Mindspace Business Parks REIT
Listed in 2020. Portfolio: 32 million sq ft concentrated in Hyderabad, Pune, Mumbai, and Chennai. Concentrated in IT/ITeS sector tenants. Distribution yield: 5–6.5% annually.
Brookfield India Real Estate Trust (BIRET)
Listed in 2021. Sponsored by Brookfield Asset Management. Portfolio: ~18 million sq ft, predominantly in NCR, Mumbai, and Kolkata. Strong institutional tenant base. Distribution yield: 6–8%.
How REITs Are Taxed in India for Individual Investors
REIT distributions in India are divided into four components, each taxed differently. Interest income: taxed at your applicable income tax slab rate. Dividend income: tax-free in the hands of the investor (company has paid DDT). Capital gains: long-term (held over 3 years) at 10% above ₹1 lakh gain; short-term at 15%. Return of capital: not taxable but reduces the cost basis.
The tax treatment makes REIT dividends more tax-efficient than fixed deposits for investors in the 30% tax bracket. A 6% REIT yield effectively delivers a higher post-tax return than a 7% fixed deposit for high-income investors.

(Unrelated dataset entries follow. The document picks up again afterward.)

-- ==== Sys2Proof/Machine/Alu.lean ====
section
/-! DEFINITION. Register loads, arithmetic, logic, shifts and random (41_alu.md). -/

namespace Sys2Proof.Machine

/-- `LD Vx, kk`, R142. -/
def execLdImm (x : Reg) (kk : Byte) (s : State) : Result := advance (s.setV x kk)

/-- `ADD Vx, kk`, R143: no flag, even on overflow. -/
def execAddImm (x : Reg) (kk : Byte) (s : State) : Result := advance (s.setV x (s.getV x + kk))

/-- `LD Vx, Vy`, R144. -/
def execLdReg (x y : Reg) (s : State) : Result := advance (s.setV x (s.getV y))

/-- `OR Vx, Vy`, R145. -/
def execOrReg (x y : Reg) (s : State) : Result := advance (s.setV x (s.getV x ||| s.getV y))

/-- `AND Vx, Vy`, R146. -/
def execAndReg (x y : Reg) (s : State) : Result := advance (s.setV x (s.getV x &&& s.getV y))

/-- `XOR Vx, Vy`, R147. -/
def execXorReg (x y : Reg) (s : State) : Result := advance (s.setV x (s.getV x ^^^ s.getV y))

/-- `ADD Vx, Vy`, R148. -/
def execAddReg (x y : Reg) (s : State) : Result :=
  let a := s.getV x
  let b := s.getV y
  advance (writeWithFlag vfOrder x (a + b) (carryOf a b) s)

/-- `SUB Vx, Vy`, R149. -/
def execSub (x y : Reg) (s : State) : Result :=
  let a := s.getV x
  let b := s.getV y
  advance (writeWithFlag vfOrder x (a - b) (noBorrowOf a b) s)

/-- `SUBN Vx, Vy`, R150. -/
def execSubn (x y : Reg) (s : State) : Result :=
  let a := s.getV x
  let b := s.getV y
  advance (writeWithFlag vfOrder x (b - a) (noBorrowOf b a) s)

/-- `SHR Vx {, Vy}`, R151: in place on `Vx`; the field `y` is ignored (R75). -/
def execShr (x : Reg) (s : State) : Result :=
  let a := s.getV x
  advance (writeWithFlag vfOrder x (a >>> 1) (lowBitOf a) s)

/-- `SHL Vx {, Vy}`, R152: in place on `Vx`; the field `y` is ignored (R75). -/
def execShl (x : Reg) (s : State) : Result :=
  let a := s.getV x
  advance (writeWithFlag vfOrder x (a <<< 1) (highBitOf a) s)

/-- `RND Vx, kk`, R153: the cycle's random byte masked. The draw is counted, so that the next one has a value of its
own (assumption 3). -/
def execRnd (x : Reg) (kk : Byte) (s : State) : Result :=
  advance { s.setV x (s.randomByte &&& kk) with draws := s.draws + 1 }

end Sys2Proof.Machine
end

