-- ==== Sys2Proof/Tests/Slice0.lean ====
section
/-! SUPPORT. The model's own tests: ill-formed terms, one decoded word per constructor, single steps with the results of
95_test_vectors.md, and for each statement with hypotheses a state and operands that meet them. -/

namespace Sys2Proof.Tests

open Sys2Proof Sys2Proof.Machine

/-! ## Well-formedness: the two words `0nnn` that are not `SYS` (R78) -/

theorem test_wf_refuses_sys_at_cls : (Instr.sys 0x0E0#12).wellFormed = false := by decide

theorem test_wf_refuses_sys_at_ret : (Instr.sys 0x0EE#12).wellFormed = false := by decide

theorem test_wf_accepts_sys : (Instr.sys 0x0E1#12).wellFormed = true := by decide

/-! ## Decoding: a word of each constructor, written out from the patterns of R76 -/

/-- Entries 1 to 8; V-DEC-2 to V-DEC-4, A-2. -/
theorem test_decode_control :
    decodeBytes [0x00#8, 0xE0#8] = .ok (.cls, []) ∧ decodeBytes [0x00#8, 0xEE#8] = .ok (.ret, []) ∧
    decodeBytes [0x00#8, 0xE1#8] = .ok (.sys 0x0E1#12, []) ∧ decodeBytes [0x13#8, 0x45#8] = .ok (.jp 0x345#12, []) ∧
    decodeBytes [0x23#8, 0x00#8] = .ok (.call 0x300#12, []) ∧ decodeBytes [0x33#8, 0x10#8] = .ok (.seImm 3 0x10#8, []) ∧
    decodeBytes [0x42#8, 0xFC#8] = .ok (.sneImm 2 0xFC#8, []) ∧ decodeBytes [0x51#8, 0x20#8] = .ok (.seReg 1 2, []) := by
  decide

/-- Entries 9 to 16. -/
theorem test_decode_alu :
    decodeWord 0x6AFF#16 = some (.ldImm 10 0xFF#8) ∧ decodeWord 0x720A#16 = some (.addImm 2 0x0A#8) ∧
    decodeWord 0x8150#16 = some (.ldReg 1 5) ∧ decodeWord 0x8121#16 = some (.orReg 1 2) ∧
    decodeWord 0x8122#16 = some (.andReg 1 2) ∧ decodeWord 0x8123#16 = some (.xorReg 1 2) ∧
    decodeWord 0x8F14#16 = some (.addReg 15 1) ∧ decodeWord 0x8125#16 = some (.sub 1 2) := by
  decide

/-- Entries 17 to 24; V-DEC-1, V-DEC-6, V-DEC-7. -/
theorem test_decode_shift_index_draw :
    decodeWord 0x8126#16 = some (.shr 1 2) ∧ decodeWord 0x81F7#16 = some (.subn 1 15) ∧
    decodeWord 0x812E#16 = some (.shl 1 2) ∧ decodeWord 0x9120#16 = some (.sneReg 1 2) ∧
    decodeWord 0xA2D8#16 = some (.ldI 0x2D8#12) ∧ decodeWord 0xB5FE#16 = some (.jpV0 0x5FE#12) ∧
    decodeWord 0xC30F#16 = some (.rnd 3 0x0F#8) ∧ decodeWord 0xD123#16 = some (.drw 1 2 3#4) := by
  decide

/-- Entries 25 to 35; V-DEC-8, V-DEC-9, V-DEC-12. -/
theorem test_decode_keys_timers_memory :
    decodeWord 0xE29E#16 = some (.skp 2) ∧ decodeWord 0xE2A1#16 = some (.sknp 2) ∧
    decodeWord 0xF307#16 = some (.ldVxDT 3) ∧ decodeWord 0xF10A#16 = some (.ldVxK 1) ∧
    decodeWord 0xF015#16 = some (.ldDTVx 0) ∧ decodeWord 0xF018#16 = some (.ldSTVx 0) ∧
    decodeWord 0xF41E#16 = some (.addI 4) ∧ decodeWord 0xF229#16 = some (.ldF 2) ∧
    decodeWord 0xF033#16 = some (.ldB 0) ∧ decodeWord 0xF255#16 = some (.storeRegs 2) ∧
    decodeWord 0xFF65#16 = some (.loadRegs 15) := by
  decide

/-- V-DEC-4, V-DEC-5, V-DEC-7, V-DEC-8, V-DEC-10: unknown words are refused by name, and too few bytes are. -/
theorem test_decode_unknown :
    decodeBytes [0x51#8, 0x21#8] = .error (.unknownWord 0x5121#16) ∧ decodeWord 0x8008#16 = none ∧
    decodeWord 0x800F#16 = none ∧ decodeWord 0x9121#16 = none ∧ decodeWord 0xE09F#16 = none ∧
    decodeWord 0xF000#16 = none ∧ decodeWord 0xF090#16 = none ∧ decodeBytes [0x12#8] = .error .shortInput := by
  decide

/-- A-2: the fields of `0x42FC`. -/
theorem test_fields : fieldsOf 0x42FC#16 = ⟨0x2FC#12, 0xC#4, 2, 15, 0xFC#8⟩ := by decide

theorem test_table_word : decodeTableWord 16 0xD123 = some (.drw 1 2 3#4) ∧ decodeTableWord 16 0x5121 = none := by decide

/-! ## Single steps: the start state is reset with the word at `0x200` and the items named (95_test_vectors.md) -/

/-- The vectors' start state, from a state that differs from reset in the items of the vector's start column. -/
def begun (w : Nat) (s : State) : State := s.withFetchWord 16 w

/-- Reset with some registers set. -/
def regs (vs : List (Reg × Byte)) : State := vs.foldl (fun s p => s.setV p.1 p.2) State.reset

/-- Reset with `I` and some registers set. -/
def regsI (i : Word) (vs : List (Reg × Byte)) : State := { regs vs with i := i }

/-- Reset with bytes in memory from `0x300` on, `I` there, and some registers set. -/
def regsMem (bytes : List Byte) (vs : List (Reg × Byte)) : State :=
  { regsI 0x300#16 vs with mem := Memory.writeList [] 0x300 bytes }

/-- Whether a step answers a next state with a property. -/
def gives (r : Result) (p : State → Bool) : Bool :=
  match r with
  | .next t => p t
  | .fault _ => false
  | .refused _ => false

/-- The halt record of code, info and pc a vector names. -/
def haltedAs (t : State) (code info pc : Nat) : Bool :=
  match t.halt with
  | some r => r.fault.code == code && r.fault.info == info && r.pc.toNat == pc
  | none => false

/-- V-UNK-2 -/
theorem test_unknown : gives (step (begun 0x801F (regs [(0, 0x33), (15, 0x01)])))
    (fun t => t.pc == 0x202 && t.getV 0 == 0x33 && t.getV 15 == 0x01 && t.halt == none && !t.changed) = true := by decide

/-- V-CF-20 -/
theorem test_sys : gives (step (begun 0x0123 State.reset)) (fun t => haltedAs t 6 0x0123 0x200 && t.pc == 0x200) = true := by
  decide

/-- V-CF-6 -/
theorem test_ret : gives (step (begun 0x00EE { State.reset with sp := 1, stack := State.reset.stack.set 0 0x2F0 }))
    (fun t => t.sp == 0 && t.pc == 0x2F2 && t.stack[0] == 0x2F0) = true := by decide

/-- V-CF-7 -/
theorem test_ret_empty : gives (step (begun 0x00EE State.reset))
    (fun t => haltedAs t 2 0x200 0x200 && t.sp == 0 && t.pc == 0x200) = true := by decide

/-- V-CF-2: a jump to `0x000`. -/
theorem test_jp_zero : gives (step (begun 0x1000 State.reset)) (fun t => t.pc == 0x000) = true := by decide

/-- V-CF-3: the jump to the last byte, and the fetch there. -/
theorem test_jp_last : gives (step { State.reset with pc := 0xFFF })
    (fun t => haltedAs t 3 0x1000 0xFFF && t.pc == 0xFFF) = true := by decide

/-- V-CF-9: the 16th level. -/
theorem test_call : gives (step (begun 0x2300 { State.reset with sp := 15 }))
    (fun t => t.sp == 16 && t.stack[15] == 0x200 && t.pc == 0x300) = true := by decide

/-- V-CF-8: the 17th. -/
theorem test_call_full : gives (step (begun 0x2300 { State.reset with sp := 16 }))
    (fun t => haltedAs t 1 0x200 0x200 && t.sp == 16 && t.pc == 0x200) = true := by decide

/-- V-CF-10 -/
theorem test_se_imm : gives (step (begun 0x3310 (regs [(3, 0x10)]))) (fun t => t.pc == 0x204) = true ∧
    gives (step (begun 0x3311 (regs [(3, 0x10)]))) (fun t => t.pc == 0x202) = true := by decide

/-- V-CF-11 -/
theorem test_sne_imm : gives (step (begun 0x4311 (regs [(3, 0x10)]))) (fun t => t.pc == 0x204) = true ∧
    gives (step (begun 0x4310 (regs [(3, 0x10)]))) (fun t => t.pc == 0x202) = true := by decide

/-- V-CF-12, V-CF-13 -/
theorem test_se_reg : gives (step (begun 0x5120 (regs [(1, 7), (2, 7)]))) (fun t => t.pc == 0x204) = true ∧
    gives (step (begun 0x5120 (regs [(1, 7), (2, 8)]))) (fun t => t.pc == 0x202) = true := by decide

/-- V-CF-13, V-CF-14 -/
theorem test_sne_reg : gives (step (begun 0x9120 (regs [(1, 7), (2, 8)]))) (fun t => t.pc == 0x204) = true ∧
    gives (step (begun 0x9110 (regs [(1, 7)]))) (fun t => t.pc == 0x202) = true := by decide
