-- ==== Sys2Proof/Word.lean ====
section
/-! DEFINITION. The word, byte and matrix types of the CORE (00_scope.md R8, R10, R11). -/

namespace Sys2Proof

/-- A word: a 32-bit unsigned value, arithmetic modulo 2^32 (R8). -/
abbrev Word := BitVec 32

/-- A byte of memory (R60). -/
abbrev Byte := BitVec 8

/-- A byte address; address arithmetic wraps modulo 2^32 (R61). -/
abbrev Addr := BitVec 32

/-- A command word as the host hands it over (R90). -/
abbrev Cmd := BitVec 64

/-- An `r` by `c` matrix of words, row-major (R11). A file of wide registers is one too: row `n` is
register `n`, column `l` its lane `l` (R24). -/
structure Mat (r c : Nat) where
  rows : Vector (Vector Word c) r
  deriving DecidableEq, Repr

/-- `X[i][j]` (R11); on wide registers `V[i].j` (R13). -/
def Mat.word {r c : Nat} (X : Mat r c) (i : Fin r) (j : Fin c) : Word :=
  (X.rows[i.val])[j.val]

/-- The matrix whose element `(i, j)` is `f i j`. -/
@[irreducible] def Mat.ofFn {r c : Nat} (f : Fin r → Fin c → Word) : Mat r c :=
  ⟨Vector.ofFn fun i => Vector.ofFn fun j => f i j⟩

/-- The all-zero matrix, the reset and cleared value of every matrix register (R330). -/
def Mat.zero {r c : Nat} : Mat r c := ⟨Vector.replicate r (Vector.replicate c 0)⟩

/-- A 4x4 matrix: a block, a subkey, the scalar state (R11, R21). -/
abbrev Block := Mat 4 4

/-- A subkey schedule: 24 subkeys, numbered 0..23 (R22). -/
abbrev Schedule := Vector Block 24

/-- A wide register as the list of its 8 lanes (R24). -/
abbrev Wide := Vector Word 8

/-- Sixteen wide registers (R24). -/
abbrev WideFile := Mat 16 8

/-- Four words in the roles `a, b, c, d` of a mixer (R121). -/
structure Quad where
  a : Word
  b : Word
  c : Word
  d : Word
  deriving DecidableEq, Repr

end Sys2Proof
end

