-- ==== Sys2Proof/Machine/Rounds.lean ====
section
/-! DEFINITION. The scalar round functions: units `sbox_lut`, `column_mixer`, `row_rotator`,
`round_key_injector`, `scalar_block_cipher_engine` (41_scalar_round.md R140 to R150). A round number
r in 1..22 is held as r - 1. -/

namespace Sys2Proof.Machine

/-- Column mix of one column: primary, secondary, then secondary and primary relabelled (R141). -/
def colMix1 (q : Quad) : Quad :=
  relabelled true (mix .g) (relabelled true (mix .h) (mix .h (mix .g q)))

/-- Inverse column mix of one column (R142). -/
def iColMix1 (q : Quad) : Quad :=
  imix .g (imix .h (relabelled true (imix .h) (relabelled true (imix .g) q)))

/-- Column mix (R141). -/
def columnMix (X : Block) : Block := mapColumns colMix1 X

/-- Inverse column mix (R142). -/
def invColumnMix (X : Block) : Block := mapColumns iColMix1 X

/-- Row `i` rotated left by `i` (R143). -/
def shiftRows (X : Block) : Block := Mat.ofFn fun i j => X.word i ⟨(j.val + i.val) % 4, by omega⟩

/-- Row `i` rotated right by `i` (R144). -/
def invShiftRows (X : Block) : Block := Mat.ofFn fun i j => X.word i ⟨(j.val + 4 - i.val) % 4, by omega⟩

/-- `RCM(r)`: the chunk of `ROM_RC` for round r, held as r - 1 (R31). -/
def roundChunk (P : Params) (r : Fin 22) : Block :=
  Mat.ofFn fun i j => P.romRc ⟨16 * r.val + 4 * i.val + j.val, by omega⟩

/-- Sub constants: XOR with the round's chunk (R145). -/
def subConstants (P : Params) (r : Fin 22) (X : Block) : Block := matXor X (roundChunk P r)

/-- The number of round r's subkey: r itself (R147). -/
def roundSubkey (r : Fin 22) : Fin 24 := ⟨r.val + 1, by omega⟩

/-- Add round key: XOR with subkey `k` of a schedule (R147, R155). -/
def addRoundKey (ks : Schedule) (k : Fin 24) (X : Block) : Block := matXor X ks[k.val]

/-- Forward round (R147). -/
def fwdRound (P : Params) (ks : Schedule) (r : Fin 22) (X : Block) : Block :=
  addRoundKey ks (roundSubkey r) (shiftRows (columnMix (subConstants P r X)))

/-- Inverse round (R148). -/
def invRound (P : Params) (ks : Schedule) (r : Fin 22) (X : Block) : Block :=
  subConstants P r (invColumnMix (invShiftRows (addRoundKey ks (roundSubkey r) X)))

/-- The 22 rounds in increasing order. -/
def roundsUp {α : Type} (f : Fin 22 → α → α) (x : α) : α := (List.finRange 22).foldl (fun y r => f r y) x

/-- The 22 rounds in decreasing order. -/
def roundsDown {α : Type} (f : Fin 22 → α → α) (x : α) : α := (List.finRange 22).foldr f x

/-- Encrypt one block (R149). -/
def encrypt (P : Params) (ks : Schedule) (X : Block) : Block :=
  addRoundKey ks 23 (roundsUp (fwdRound P ks) (addRoundKey ks 0 X))

/-- Decrypt one block (R150). -/
def decrypt (P : Params) (ks : Schedule) (X : Block) : Block :=
  addRoundKey ks 0 (roundsDown (invRound P ks) (addRoundKey ks 23 X))

end Sys2Proof.Machine
end

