-- ==== Sys2Proof/Safety.lean ====
section
/-! DEFINITION. What counts as a good state and a good run of the CORE, in the terms the statements
use. -/

namespace Sys2Proof.Machine

/-- The context is valid: `TAG = CTX_TAG` (10_state.md R25). -/
def ContextValid (s : State) : Prop := s.tag = Config.params.ctxTag

/-- The context holds what CTXINIT builds from the schedule `ks`: every lane of BK is the subkey's
word, every lane of BRC the round constant, CK the schedule itself (R25). -/
structure ContextOf (ks : Schedule) (s : State) : Prop where
  bk : ∀ (k : Fin 24) (n : Fin 16) (l : Fin 8), (s.bk[k.val]).word n l = blockWord ks[k.val] n
  brc : ∀ (r : Fin 22) (n : Fin 16) (l : Fin 8), (s.brc[r.val]).word n l =
    Config.params.romRc ⟨16 * r.val + n.val, by omega⟩
  ck : s.ck = ks

/-- The context holds nothing: the reset and cleared content (R212, R330). -/
structure ContextClear (s : State) : Prop where
  bk : ∀ (k : Fin 24) (n : Fin 16) (l : Fin 8), (s.bk[k.val]).word n l = 0
  brc : ∀ (r : Fin 22) (n : Fin 16) (l : Fin 8), (s.brc[r.val]).word n l = 0
  ck : ∀ (k : Fin 24) (i j : Fin 4), (s.ck[k.val]).word i j = 0

/-- What every state reached from reset satisfies. -/
structure Inv (s : State) : Prop where
  /-- memory is in its canonical form -/
  mem_wf : s.mem.wf
  /-- codes 5, 6, 7 never occur (R28) -/
  res_le : s.res.toNat ≤ 4
  /-- a recorded failure code has set ERRSEEN (R28, R292) -/
  res_errSeen : s.res ≠ 0 → s.errSeen = true
  /-- an answer "usable" has been sampled (R29) -/
  capQ_capV : s.capQ = true → s.capV = true
  /-- TAG only ever holds 0 or CTX_TAG (R298) -/
  tag_cases : s.tag = 0 ∨ s.tag = Config.params.ctxTag
  /-- without the capability no context is valid (R297) -/
  valid_capQ : s.tag = Config.params.ctxTag → s.capQ = true
  /-- a valid context is the one CTXINIT built from the schedule it caches (R25) -/
  valid_context : s.tag = Config.params.ctxTag → ContextOf s.ck s
  /-- an invalid context leaves no residue (R212) -/
  clear_context : s.tag = 0 → ContextClear s

/-- A run of commands, one after the other, ending at the first that has no next state. -/
def runAll : List Instr → State → Host.Outcome State Fault Refusal
  | [], s => .next s
  | i :: is, s =>
    match exec i s with
    | .next t => runAll is t
    | .fault f => .fault f
    | .refused r => .refused r

/-! ### The laws of 41_scalar_round.md R162

R162 (3), avalanche, is a statistic of the real ROM contents and, by R162 itself and 93_implementation_defined.md
U13, no rule of the model. -/

/-- R162 (1) at one state: DEC of the output of ENC, SK unchanged in between, reproduces at `out` the 64 bytes
that stood at SRC. -/
def RoundTripsBlock (s : State) (out : Addr) : Prop :=
  ∃ t, runAll [.enc, .setsrc s.dst, .setdst out, .dec] s = .next t ∧ t.res = 0 ∧
    ∀ k, k < 64 → t.mem.byteAt (out + BitVec.ofNat 32 k) = s.mem.byteAt (s.src + BitVec.ofNat 32 k)

/-- R162 (2) of one command: run twice it completes and is the identity on S. -/
def SelfInverseOnS (i : Instr) : Prop :=
  ∀ s : State, ∃ t, runAll [i, i] s = .next t ∧ t.sReg = s.sReg

/-- A safe run: no failure is recorded (R28: ERRSEEN exists so that a claim can take "no failure
recorded" as a premise over a whole run). -/
def NoFailureRecorded (s : State) : Prop := s.errSeen = false

end Sys2Proof.Machine
end

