/-- O55. R216, R217, R222 to R231: with a valid context, whatever the broadcast registers hold, each vector
command followed by its inverse leaves the state as it was but for STATUS.RES and pc. -/
def Obligations.VectorInversesRestoreV : Prop :=
  ∀ p ∈ vectorInverses, ∀ s : State, ContextValid s →
    runAll [p.1, p.2] s = .next { s with res := 0, pc := s.pc + 2 }

/-- O56. R210, R237: in every round command lane l of the result depends only on lane l of V, BK and BRC: two
states with valid contexts that agree in that lane, and may differ in everything else, end with the same
lane l. -/
def Obligations.LanesAreIndependent : Prop :=
  ∀ i ∈ roundCommands, ∀ (s s' : State) (l : Fin 8), ContextValid s → ContextValid s' →
    (∀ n : Fin 16, s.v.word n l = s'.v.word n l) →
    (∀ (k : Fin 24) (n : Fin 16), (s.bk[k.val]).word n l = (s'.bk[k.val]).word n l) →
    (∀ (r : Fin 22) (n : Fin 16), (s.brc[r.val]).word n l = (s'.brc[r.val]).word n l) →
    ∃ t t', exec i s = .next t ∧ exec i s' = .next t' ∧ ∀ n : Fin 16, t.v.word n l = t'.v.word n l

/-! ### Batch commands -/

/-- O57. R232, R233, R234, R238: with a valid context, SRC, DST and CNT not 0 and no partial overlap, BENC
and BDEC complete, with any count. They change S, V and memory only: V only when there is a full group, S
only when there is a tail. Where the ranges do not wrap onto themselves, V is left as the raw layout of the
last full group's output and S as the last output block, by the cipher with the cached schedule CK. -/
def Obligations.BatchCompletesAndLeavesItsResidue : Prop :=
  ∀ (s : State), ContextValid s → s.src ≠ 0 → s.dst ≠ 0 → s.cnt ≠ 0 →
    RangesAllowed s.src s.dst (64 * s.cnt.toNat) →
    ∀ p ∈ [(Instr.benc, wideEncrypt, encrypt), (Instr.bdec, wideDecrypt, decrypt)],
      ∃ t, exec p.1 s = .next t ∧
        t = { s with sReg := t.sReg, v := t.v, mem := t.mem, res := 0, pc := s.pc + 1 } ∧
        (s.cnt.toNat % 8 = 0 → t.sReg = s.sReg) ∧
        (s.cnt.toNat < 8 → t.v = s.v) ∧
        (64 * s.cnt.toNat ≤ 2 ^ 32 →
          (∀ x : Addr, 64 * s.cnt.toNat ≤ (x - s.dst).toNat → t.mem.byteAt x = s.mem.byteAt x) ∧
          (s.cnt.toNat % 8 ≠ 0 → t.sReg = p.2.2 Config.params s.ck
            (loadBlock s.mem (offset s.src (64 * (s.cnt.toNat - 1))))) ∧
          (8 ≤ s.cnt.toNat → t.v = untranspose (p.2.1 s.bk s.brc
            (transpose (loadMat 16 8 s.mem (offset s.src (512 * (s.cnt.toNat / 8 - 1))))))))

/-- O58. R235, R233: batch and scalar agree. With the context CTXINIT built from a schedule K, and input and output
disjoint or the same, BENC (BDEC) with any CNT ≥ 1 leaves the memory that ENC (DEC) of block 0, 1, ..., CNT - 1, one
after the other, leaves with SK = K. Where moreover 64*CNT ≤ 2^32, that is where the input range does not wrap onto
itself, every output block is, byte for byte, what ENC (DEC) of that input block alone gives. (A longer batch, which
can only be in place, meets blocks it has already written: log entry 16.) -/
def Obligations.BatchEqualsScalarPerBlock : Prop :=
  ∀ (s : State) (ks : Schedule), ContextValid s → ContextOf ks s →
    s.src ≠ 0 → s.dst ≠ 0 → s.cnt ≠ 0 → RangesAllowed s.src s.dst (64 * s.cnt.toNat) →
    ∀ p ∈ [(Instr.benc, Instr.enc), (Instr.bdec, Instr.dec)],
      ∃ t, exec p.1 s = .next t ∧ t.res = 0 ∧
        (∃ u, runAll (blockByBlock p.2 s.src s.dst s.cnt.toNat) { s with sk := ks } = .next u ∧
          ∀ a : Addr, t.mem.byteAt a = u.mem.byteAt a) ∧
        (64 * s.cnt.toNat ≤ 2 ^ 32 → ∀ n, n < s.cnt.toNat → ∃ u,
          exec p.2 { s with sk := ks, src := offset s.src (64 * n), dst := offset s.dst (64 * n) } = .next u ∧
          ∀ k, k < 64 → t.mem.byteAt (offset s.dst (64 * n + k)) = u.mem.byteAt (offset s.dst (64 * n + k)))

Additionally, REIT units held in a demat account benefit from the same portfolio and inheritance treatment as equity shares — simpler transfer to nominees than property.
Frequently Asked Questions
Are REITs a safer investment than buying physical property in India?
REITs and physical property are different risk profiles, not directly comparable. REITs offer: daily liquidity (sell on stock exchange any trading day), portfolio diversification (your investment is spread across dozens of properties and tenants), professional management, and no single-property risk. Physical property offers: leverage (mortgage amplifies returns), tangible asset, potential for higher appreciation in specific markets, and use value (you can live in it). REITs are 'safer' in terms of liquidity and diversification but subject to stock market volatility and listed REIT price fluctuations that a physical property investor never sees. For most retail investors, REITs provide better risk-adjusted access to commercial real estate than direct purchase.
How do I buy REIT units in India?
REIT units are traded on NSE and BSE exactly like equity shares. You need a demat account and a trading account with any SEBI-registered broker (Zerodha, Upstox, ICICI Direct, HDFC Securities, etc.). Search for 'Embassy Office Parks REIT' (ticker: EMBASSY), 'Mindspace Business Parks REIT' (ticker: MINDSPACE), or 'Brookfield REIT' (ticker: BIRET) in your broker platform. Minimum purchase: 1 unit at current market price (approximately ₹300–₹400 per unit). There are no load charges for buying REITs. Brokerage fees are identical to equity share brokerage.
What is the expected return from investing ₹1 lakh in Indian REITs over 5 years?
Historical returns from Indian REITs since listing (2019–2024): total return including distributions has ranged from 8–14% per annum depending on the specific REIT and holding period. For a conservative estimate: ₹1 lakh invested in REITs at 8% total annual return (5% distribution yield + 3% capital appreciation) grows to approximately ₹1,47,000 in 5 years after accounting for 15% capital gains tax on the appreciation component. Distribution income would be approximately ₹25,000–₹30,000 cumulative over 5 years (tax treatment varies by component). This compares favourably with bank FDs net of tax for investors in higher tax brackets.